Damn this new technology! Damn Damn Damn!
You bet. They double-tracked one side, so it had two complete half-length recordings on that side. My dad bought the LP to use in the satire portion of that semester’s English class; he played it through once at home and took notes so he’d be able to discuss it, took it to school, started playing it, and it was a completely different bit…
You can figure it out by playing the two sides. One’s shorted. Put a piece of felt with a hole in the middle of it on your turntable, the put the record on with the short side up. Hold the record so it doesn’t spin, make a note of where (relative to the label) you’re setting the needle, and let the record go. If you get the side you’ve heard before, take the needle off, stop the record, then let it rotate half a turn and put the needle back on and let the record go again.

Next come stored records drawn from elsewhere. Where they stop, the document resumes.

/-- R122: APPEND_BYTES appends all its bytes, first byte first, at whatever alignment the write cursor has. -/
def Obligations.AppendBytesAppendsEveryByte : Prop :=
  ∀ (s : State) (ha : Byte) (x : Word) (data : List Byte) (c : Ctx), s.Inv → s.ctx? ha.toNat = some c →
    c.own ≠ .detached → x.toNat ≤ 65535 → data.length = x.toNat → roomFor s c (8 * data.length) →
    ∃ t, exec (.appendBytes ha x data) s = .next t ∧ t.resp = some ⟨.ok, 0⟩ ∧ t.fresh = s.fresh ∧
      sameOtherSlots s t ha.toNat ∧
      appended s t ha.toNat c (8 * data.length) fun i => (data.getD (i / 8) 0).getLsbD (7 - i % 8)

/-- R102, R121, R122, R141: an append with a width or a count out of range is BadOperand; without room an append is
CursorOverflow for a borrowed buffer and beyond `CAP_MAX`, and OutOfMemory when the pool does not hold the growth. None
of them changes anything. -/
def Obligations.AppendsWithoutRoomAreRefused : Prop :=
  ∀ (s : State) (ha w : Byte) (x : Word) (data : List Byte),
    (65535 < x.toNat → exec (.appendBytes ha x data) s = .next (raised s .badOperand)) ∧
    (¬ (1 ≤ w.toNat ∧ w.toNat ≤ 16) → exec (.addChunk ha w x) s = .next (raised s .badOperand)) ∧
    ∀ c, s.ctx? ha.toNat = some c → c.own ≠ .detached →
      (¬ roomFor s c 8 → exec (.appendByte ha x) s = .next (raised s (roomStatus c 8))) ∧
      (x.toNat ≤ 65535 → data.length = x.toNat → ¬ roomFor s c (8 * data.length) →
        exec (.appendBytes ha x data) s = .next (raised s (roomStatus c (8 * data.length)))) ∧
      (1 ≤ w.toNat → w.toNat ≤ 16 → ¬ roomFor s c w.toNat →
        exec (.addChunk ha w x) s = .next (raised s (roomStatus c w.toNat)))

/-- R125: EXTRACT_CHUNK answers the next `w` content bits, the first one most significant; on a short final chunk the
missing low bits are 0 and the marker bit `1 << w` is set; the read cursor never passes the write cursor; with
nothing unread it is CursorOverflow. No byte changes. -/
def Obligations.ExtractChunkReadsTheNextBits : Prop :=
  ∀ (s : State) (ha w : Byte), s.Inv →
    (s.ctx? ha.toNat = none → exec (.extractChunk ha w) s = .next (raised s .badOperand)) ∧
    ∀ c, s.ctx? ha.toNat = some c →
      if ¬ (1 ≤ w.toNat ∧ w.toNat ≤ 16) then exec (.extractChunk ha w) s = .next (raised s .badOperand)
      else if c.own = .detached then exec (.extractChunk ha w) s = .next (raised s .invalidBufferOwnership)
      else if c.wc = c.rc then exec (.extractChunk ha w) s = .next (raised s .cursorOverflow)
      else ∃ d v,
        exec (.extractChunk ha w) s =
          .next { s with ctxs := s.ctxs.set ha.toNat d, resp := some ⟨.ok, v⟩ } ∧
        d = { c with dataPos := d.dataPos, dataPosOff := d.dataPosOff } ∧
        d.rc = min (c.rc + w.toNat) c.wc ∧
        (∀ i, i < w.toNat → v.getLsbD (w.toNat - 1 - i) =
          (decide (c.rc + i < c.wc) && s.bufBit ha.toNat (c.rc + i))) ∧
        v.getLsbD w.toNat = decide (c.wc - c.rc < w.toNat) ∧
        ∀ i, w.toNat < i → v.getLsbD i = false

/-- The source's second testable property (95_test_vectors.md TP2, R126): append bytes to an empty message, start the
extraction, extract as many 8-bit chunks: the bytes come back, no marker is set, and nothing is left. -/
def Obligations.AppendedBytesAreExtractedAgain : Prop :=
  ∀ (s t u : State) (ha : Byte) (x : Word) (data : List Byte) (c : Ctx), s.Inv → s.ctx? ha.toNat = some c →
    c.wc = c.ps → x.toNat ≤ 65535 → data.length = x.toNat →
    exec (.appendBytes ha x data) s = .next t → t.resp = some ⟨.ok, 0⟩ →
    exec (.startExtract ha) t = .next u →
    ∃ v, extractRun ha 8 data.length u = some (data.map fun b => b.setWidth 32, v) ∧
      exec (.hasMore ha) v = .next (answered v 0)

/-! ### Receiver and editing side (43_msg_receive.md) -/

/-- R141: ADD_CHUNK appends exactly the low `w` bits of the value, bit `w-1` first; a marker bit is dropped. -/
def Obligations.AddChunkAppendsItsBits : Prop :=
  ∀ (s : State) (ha w : Byte) (x : Word) (c : Ctx), s.Inv → s.ctx? ha.toNat = some c → c.own ≠ .detached →
    1 ≤ w.toNat → w.toNat ≤ 16 → roomFor s c w.toNat →
    ∃ t, exec (.addChunk ha w x) s = .next t ∧ t.resp = some ⟨.ok, 0⟩ ∧ t.fresh = s.fresh ∧
      sameOtherSlots s t ha.toNat ∧ appended s t ha.toNat c w.toNat fun i => x.getLsbD (w.toNat - 1 - i)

Ethilrist, that works fine if you have a good turntable but is hell if you’re making do with the folk’s RCA console to play your comedy albums. I think my own copy of Matching Tie and Handkerchief suffered from groove wear so it was difficult to set the stulus into the alternate groove.
Ethilrist, that works fine if you have a good turntable but is hell if you’re making do with the folk’s RCA console to play your comedy albums. I think my own copy of Matching Tie and Handkerchief suffered from groove wear so it was difficult to set the stulus into the alternate groove.
Actually it can be sorta worked with little extras here and there. I have found that the Aquabats like to include things. In one of their albums at the end there is a good 5 minutes of silence before launching into a interesting western style commercial for the Aquabats then a funny little ditty about playing with toys.
And the Beastie Boys last cd would play only certain things in you put it on a dvd drive on your computer.
I believe only the first pressing of the 3-sided album actually had the extra side…for cost reasons subsequent pressings were released in a standard 2-sided format. If you have “Tie and Handkerchief” and can’t seem to find the “3rd side” you might not actually have one. (You do have all the same material, just not split up as a novelty.)
Cost cutting huh? That must be why they dropped the Executive Version of The Album of the Sound Track of the Trailer of the Film of Monty Python and the Holy Grail that can only be played once.